A hacker boasts of having stolen the personal data of no less than 1.5 million users of the LDLC site, the specialist in the sale of computer equipment. What is it really ? And what should you fear if you are a customer?
The current context is particularly electric for French companies and organizations! With the Olympic Games fast approaching, the country is facing a surge in cyberattacks. Whether hospitals, banks, operators or public institutions, absolutely no one is spared! While Sidaction has just announced that hackers had seized some of the personal data of donors, notably bank details (see our article), it is the turn of LDLC, a French group specializing in selling computer equipment online, to face what appears to be a massive leak.
The company represents a prime target for hackers. Already in 2021, LDLC suffered from the Ragnar Locker ransomware, which resulted in many of the company’s internal data being put up for sale on the Dark Web.

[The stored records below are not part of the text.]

/-- A chain held in an accumulator buffer (R132): its C registers as lane × 256 + register, whether a following MMA can still
continue it, and the numbers that release its registers. -/
structure Chain where
  slot : Nat
  gang : Nat
  sh : MmaShape
  intAcc : Bool
  c : Nat
  acc : Tab W32
  joinable : Bool
  tags : List Nat
deriving DecidableEq, Repr

/-- One rafter core (R71). -/
structure Core where
  /-- Held in reset by TEST.SHUTDOWN_PREP, 1 bit; 16_observe.md R462; reset false. -/
  held : Bool
  /-- Resident crews by crew slot 0 to 15; 03_cores.md R71; reset none. -/
  crews : Tab Crew
  /-- Resident gangs by crew slot × 32 + gang; 03_cores.md R71; reset none. -/
  gangs : Tab Gang
  /-- L1R lines by address ÷ 128; 03_cores.md R91; reset none. -/
  l1r : Tab (List Byte × List Nat)
  /-- L1R misses outstanding by address ÷ 128, with the loads that wait and their numbers; 03_cores.md R91; reset none. -/
  l1rMiss : Tab (List (Nat × LoadTag))
  /-- Async copies in flight, in issue order; 03_cores.md R97, R99; reset none. -/
  copies : List ACopy
  /-- Matrix queues of quarters 0 to 3, two entries each; 04_matrix.md R131; reset empty. -/
  mxq : Tab (List MxEntry)
  /-- Quarter whose instruction the array is on, none when it is free; 04_matrix.md R131; reset none. -/
  mxTaken : Option Nat
  /-- Quarter the array last took an instruction from; 04_matrix.md R131; reset 3, so that quarter 0 comes first (DESIGN CHOICE, log 4). -/
  mxLast : Nat
  /-- Accumulator buffers of quarters 0 to 3; 04_matrix.md R132; reset empty. -/
  chains : Tab (List Chain)
  /-- Cycle counter read by SREG, 64 bits; 03_cores.md R82; reset 0 (DESIGN CHOICE 0, log 4). -/
  cycles : Nat
  /-- YIELDs executed, which order the gangs that yielded (the model's own); reset 0. -/
  nextOrder : Nat
  /-- Fragment that each quarter issued from last: place of its gang in the order, gang, fragment; 03_cores.md R85; reset none. -/
  lastIssue : Tab (Nat × Nat × Nat)
deriving DecidableEq, Repr

/-- A KERNEL item whose crews are being dispatched (R81). -/
structure Dispatch where
  job : Nat
  item : Nat
  handle : Nat
  kernel : Kernel
  gangs : Nat
  crews : Nat
  next : Nat
  towers : Nat
  spillBase : Nat
  param : Nat
  lastCore : Pair Nat
  lastTower : Tower
deriving DecidableEq, Repr

/-- Load data on its way to registers (R89). -/
structure LoadResp where
  id : Nat
  tag : LoadTag
  old : List (Nat × List Byte × Bool)
deriving DecidableEq, Repr

structure CoresSt where
  /-- Cores by logical ID 0 to 255, empty ones absent; 03_cores.md R71, R72; reset none. -/
  cores : Tab Core
  /-- KERNEL items with crews to dispatch; 03_cores.md R81; reset none. -/
  dispatch : List Dispatch
  /-- Load and atomic responses not yet written to registers; 03_cores.md R89; reset none. -/
  responses : List LoadResp
  /-- Next operation number: loft requests, scoreboard tags and copies (the model's own); reset 0. -/
  nextTag : Nat
  /-- Next crew number (the model's own); reset 0. -/
  nextUid : Nat
  /-- Core runtime broadcast done, per tower; 14_bringup.md R425; reset false. -/
  runtime : Pair Bool
deriving DecidableEq, Repr

/-! ### Press, copy engines, sequencers (05_press.md, 09_tensors.md, 10_fabric.md) -/

/-- A sweep descriptor header (Table 5.5). -/
structure SweepHdr where
  mode : Nat
  kvfmt : Nat
  shape : Nat
  g : Nat
  dk : Nat
  dv : Nat
  entries : Nat
  tableAddr : Nat
  pages : Nat
  flags : Nat
  pageAddr : Nat
  outAddr : Nat
  finalAddr : Nat
  scale : Nat
deriving DecidableEq, Repr

/-- A group entry (Table 5.6); clean says that its reserved bytes are 0. -/
structure SwGroup where
  qaddr : Nat
  pos : Nat
  window : Nat
  first : Nat
  count : Nat
  outIndex : Nat
  seq : Nat
  clean : Bool
deriving DecidableEq, Repr

/-- A page entry (R153). -/
structure SwPage where
  addr : Nat
  tok0 : Nat
  valid : Nat
  clean : Bool
deriving DecidableEq, Repr

/-- An append entry (R164). -/
structure SwAppend where
  src : Nat
  page : Nat
  token : Nat
  clean : Bool
deriving DecidableEq, Repr

/-- An operation in a sweep queue (R147): its item or posting item, for a posted sweep the core, crew slot, crew number and counter, and
the entries that the queue has read and validated (R149). -/
structure SweepOp where
  job : Nat
  item : Nat
  posted : Option (Nat × Nat × Nat × Nat)
  hdr : SweepHdr
  granted : Bool
  groups : List SwGroup
  pages : List SwPage
  appends : List SwAppend
deriving DecidableEq, Repr

structure PressSt where
  /-- Sweep queue of each tower, at most 64 entries; 05_press.md R147; reset empty. -/
  queues : Pair (List SweepOp)
  /-- SWEEP items that wait for a free entry to start: job, tick of the sheaf, item; 05_press.md R147; reset none. -/
  waiting : Pair (List (Nat × Nat × Nat))
deriving DecidableEq, Repr

/-- A COPY, TEDDER or STAGE item on the engines (R266): its number in the order of starts, job, tick of its sheaf, item, kind, towers,
descriptor, pieces in all, done and taken by engines. -/
structure CopyRun where
  no : Nat
  job : Nat
  tick : Nat
  item : Nat
  kind : Nat
  towers : Nat
  desc : List Byte
  pieces : Nat
  nextPiece : Nat
  taken : Nat
deriving DecidableEq, Repr

/-- A sequencer loop in progress: instruction of the LOOP, iterations done (R317). -/
structure LoopSt where
  at_ : Nat
  target : Nat
  done : Nat
deriving DecidableEq, Repr

/-- A COLLECTIVE program running (R316, R318): job, item, next instruction, loops from the innermost, transfers
outstanding as (context, last PSN + 1, is a GET with its reply range). -/
structure Prog where
  job : Nat
  item : Nat
  tower : Tower
  pc : Nat
  loops : List LoopSt
  outstanding : List (Nat × Nat × Option (Nat × Nat))
  blocked : Bool
  image : List Byte
deriving DecidableEq, Repr

structure EngSt where
  /-- Items on the copy engines and tedders, in the order in which they started; 09_tensors.md R266; reset none. -/
  runs : List CopyRun
  /-- Items started on the engines (the model's own); reset 0. -/
  nextNo : Nat
  /-- Item that the engines of a floor and kind took a piece of last, by tower × 2 + (1 for tedders): its number; 09_tensors.md R266; reset none. -/
  lastNo : Tab Nat
  /-- Programs running, at most 16 a floor; 10_fabric.md R316; reset none. -/
  progs : List Prog
deriving DecidableEq, Repr

/-! ### Power and temperature (13_power.md) -/

/-- A request at the gate (R386, R388): job, tick of the sheaf, item, item kind, energy class, towers, and when it
asked. -/
structure GateReq where
  job : Nat
  tick : Nat
  item : Nat
  kind : Nat
  eclass : Nat
  towers : Nat
  askNs : Nat
deriving DecidableEq, Repr

/-- A grant held (R388): the rate reserved in each tower before the kernel rate factor, in bushels per µs, and when the operation
starts or started, which is the end of its notice. -/
structure Grant where
  job : Nat
  tick : Nat
  item : Nat
  kind : Nat
  eclass : Nat
  towers : Nat
  rate : Pair Nat
  startNs : Nat
  started : Bool
  waitNs : Nat
deriving DecidableEq, Repr

/-- A release that may hand over (R388): time, unit kind, towers, rate. -/
structure Handover where
  atNs : Nat
  kind : Nat
  towers : Nat
  rate : Pair Nat
deriving DecidableEq, Repr

/-- Power states (Table 13.7). -/
inductive PwrState where
  | active | trim | idle | rest | dark
deriving DecidableEq, Repr

/-- A POWER.STATE transition in progress (R393). -/
structure PwrChange where
  mb : Nat
  target : PwrState
  point : Nat
  startNs : Nat
deriving DecidableEq, Repr

structure GateSt where
  /-- POWER.LIMIT, W, 1,500 to 3,600; 13_power.md R396; reset 3,000 (R396). -/
  limitW : Nat
  /-- A POWER.LIMIT that applies from the next window, W; 13_power.md R396; reset none. -/
  nextLimit : Option Nat
  /-- DEV_POWER_STATE.STATE; 12_host.md Table 12.8, 13_power.md R392; reset 4 DARK (Table 12.8). -/
  pwr : PwrState
  /-- Whether DARK was entered by POWER.STATE, 1 bit; 13_power.md R394; reset false. -/
  commandedDark : Bool
  /-- Transition in progress (CHANGING); 13_power.md R393; reset none. -/
  change : Option PwrChange
  /-- Commanded point; 13_power.md R383, R395; reset 0. -/
  cmdPoint : Nat
  /-- Thermal clamp's point per tower; 13_power.md R383, R399; reset 0. -/
  thermPoint : Pair Nat
  /-- Fit clamp's point per tower; 13_power.md R383, R389; reset 0. -/
  fitPoint : Pair Nat
  /-- Effective point per tower; 13_power.md R383; reset 0 (Table 12.8). -/
  point : Pair Nat
  /-- A rail slew under way per tower: target point; 13_power.md R383; reset none. -/
  slew : Pair (Option Nat)
  /-- Thermal steps of cap_pm per tower, per mille; 13_power.md R399; reset 1,000 (R389: no cap). -/
  capTherm : Pair Nat
  /-- Bond cap per tower, per mille; 13_power.md R404; reset 1,000. -/
  capBond : Pair Nat
  /-- Gate running (from S10), 1 bit; 14_bringup.md R418; reset false. -/
  on : Bool
  /-- debt, bushels per tower; 13_power.md R390; reset 0. -/
  debt : Pair Nat
  /-- Gate queues per tower, in order of arrival; 13_power.md R388; reset empty. -/
  queue : Pair (List GateReq)
  /-- Grants held, in order of grant; 13_power.md R388; reset none. -/
  grants : List Grant
  /-- Ended and measured grants by tower × 16 + class; 13_power.md R387; reset 0. -/
  ended : Tab Nat
  /-- 1.10 × the measured rates of the last 256 ended grants, rounded up, by tower × 16 + class, bushels per µs; 13_power.md R387; reset none. -/
  measured : Tab (List Nat)
  /-- Releases of the last 2 µs; 13_power.md R388; reset none. -/
  releases : List Handover
  /-- Gate wait of the running tick per tower, ns; 13_power.md R391; reset 0. -/
  waitNs : Pair Nat
  /-- POWER_CAPPED posting times by tower × 4 + cause, ns; 13_power.md R391; reset none. -/
  cappedNs : Tab Nat
  /-- End of the last wait at the gate, ns (CAPPED of DEV_POWER_STATE); 13_power.md R391; reset none. -/
  lastWaitNs : Option Nat
  /-- Next gate window boundary, ns; 13_power.md R384; reset 0. -/
  windowNs : Nat
  /-- Energy last measured per tower, bushels per window; 13_power.md R390; reset 0 (DESIGN CHOICE 0, log 4). -/
  energy : Pair Nat
deriving DecidableEq, Repr

/-- A thermal sensor (R397, R401): its last reading, since when it has held it, the least and greatest readings of each other sensor of
its zone since then, whether it has failed, whether its reference is out of tolerance (R460). -/
structure Sensor where
  value : Option Int
  heldNs : Nat
  others : Tab (Int × Int)
  failed : Bool
  openRef : Bool
deriving DecidableEq, Repr

structure ThermSt where
  /-- Sensors by zone × 16 + sensor (zones 10 to 25 are the stacks); 13_power.md R397; reset no reading. -/
  sensors : Tab Sensor
  /-- Masks of die zones, one bit per sensor; 13_power.md R403; reset from flash. -/
  masks : Tab Nat
  /-- Zone readings, °C; 13_power.md R397; reset none. -/
  zoneC : Tab Int
  /-- Zone levels 0 to 3; 12_host.md Table 12.9, 13_power.md R398; reset 0 (Table 12.9). -/
  level : Tab Nat
  /-- LOWER_WARN by zone kind; 13_power.md R402; reset 0 (R402). -/
  lowerWarn : List Nat
  /-- LOWER_THROTTLE by zone kind; 13_power.md R402; reset 0 (R402). -/
  lowerThrottle : List Nat
  /-- Zones whose clamp is active; 13_power.md R399; reset none. -/
  clamped : List Nat
  /-- Time a tower's rafter clamp reached point 5, ns; 13_power.md R399; reset none. -/
  atFiveNs : Pair (Option Nat)
  /-- Time of the last step of a tower's point clamp, ns; 13_power.md R399; reset 0 (DESIGN CHOICE 0, log 4). -/
  pointNs : Pair Nat
  /-- Cap steps of the clamped zones, per mille, and the time of each one's last step, ns; 13_power.md R399, R404; reset none. -/
  caps : Tab (Nat × Nat)
  /-- LOWER_THROTTLE as the last sample applied it; 13_power.md R402; reset 0 (R402). -/
  clampThrottle : List Nat
  /-- Largest excess drop per die in mV, and when; 13_power.md R405; reset 0. -/
  dropMv : Tab (Nat × Nat)
  /-- Towers closed by a cause-2 drop; 13_power.md R404; reset none. -/
  closed : Pair Bool
deriving DecidableEq, Repr

/-! ### Reset, bring-up, flash, fuses, module (14_bringup.md, 15_trust.md, 17_module.md) -/

/-- A stage record (Table 14.12). -/
structure StageRec where
  startUs : Nat
  durationUs : Nat
  code : Nat
  mappedOut : Nat
deriving DecidableEq, Repr

/-- The reset report (Table 14.13), with the reading of the zone of a latched shutdown. -/
structure ResetReport where
  level : Nat
  source : Nat
  untrusted : Nat
  thermZone : Nat
  thermC : Nat
  stacksLost : Nat
  discarded : Pair Nat
  cellarDisc : Pair Nat
  faulted : Nat
  writesDropped : Nat
deriving DecidableEq, Repr

/-- A COMPUTE or TOWER reset in progress (R409). -/
structure PartReset where
  mb : Nat
  towerLevel : Bool
  partition : Nat
  startNs : Nat
  faultedItems : Nat
deriving DecidableEq, Repr

/-- A defect-map entry (Table 14.7). -/
structure Defect where
  kind : Nat
  flash : Bool
  tower : Nat
  die : Nat
  index : Nat
  sub : Nat
deriving DecidableEq, Repr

Because the group of hackers had managed to penetrate its internal systems… This time, a hacker claims to have stolen, on February 27, 2024, a database containing the data of 1.5 million LDLC customers.
CYBERALERT | LDLC, 1.5M of data would be for sale by a cybercriminal
A malicious actor (hacker) would be in possession of 1.5M of data from the LDLC site.
As a reminder, #LDLC is THE French leader in e-commerce specializing in computer components pic.twitter.com/OoS1BURppN
— Only SaxX (@_SaxX_) February 29, 2024
LDLC hacking: an investigation is underway
The alert was launched on X (formerly Twitter) by Anis Ayari, AI engineer, and Clément Domingo, ethical hacker. A hacker allegedly claimed, on a Dark Web forum, to put for sale data including the names, first names, email addresses, postal addresses, cell phones and landlines of users of the group’s site, but also other information such as data accountants. The sale price is not publicly known.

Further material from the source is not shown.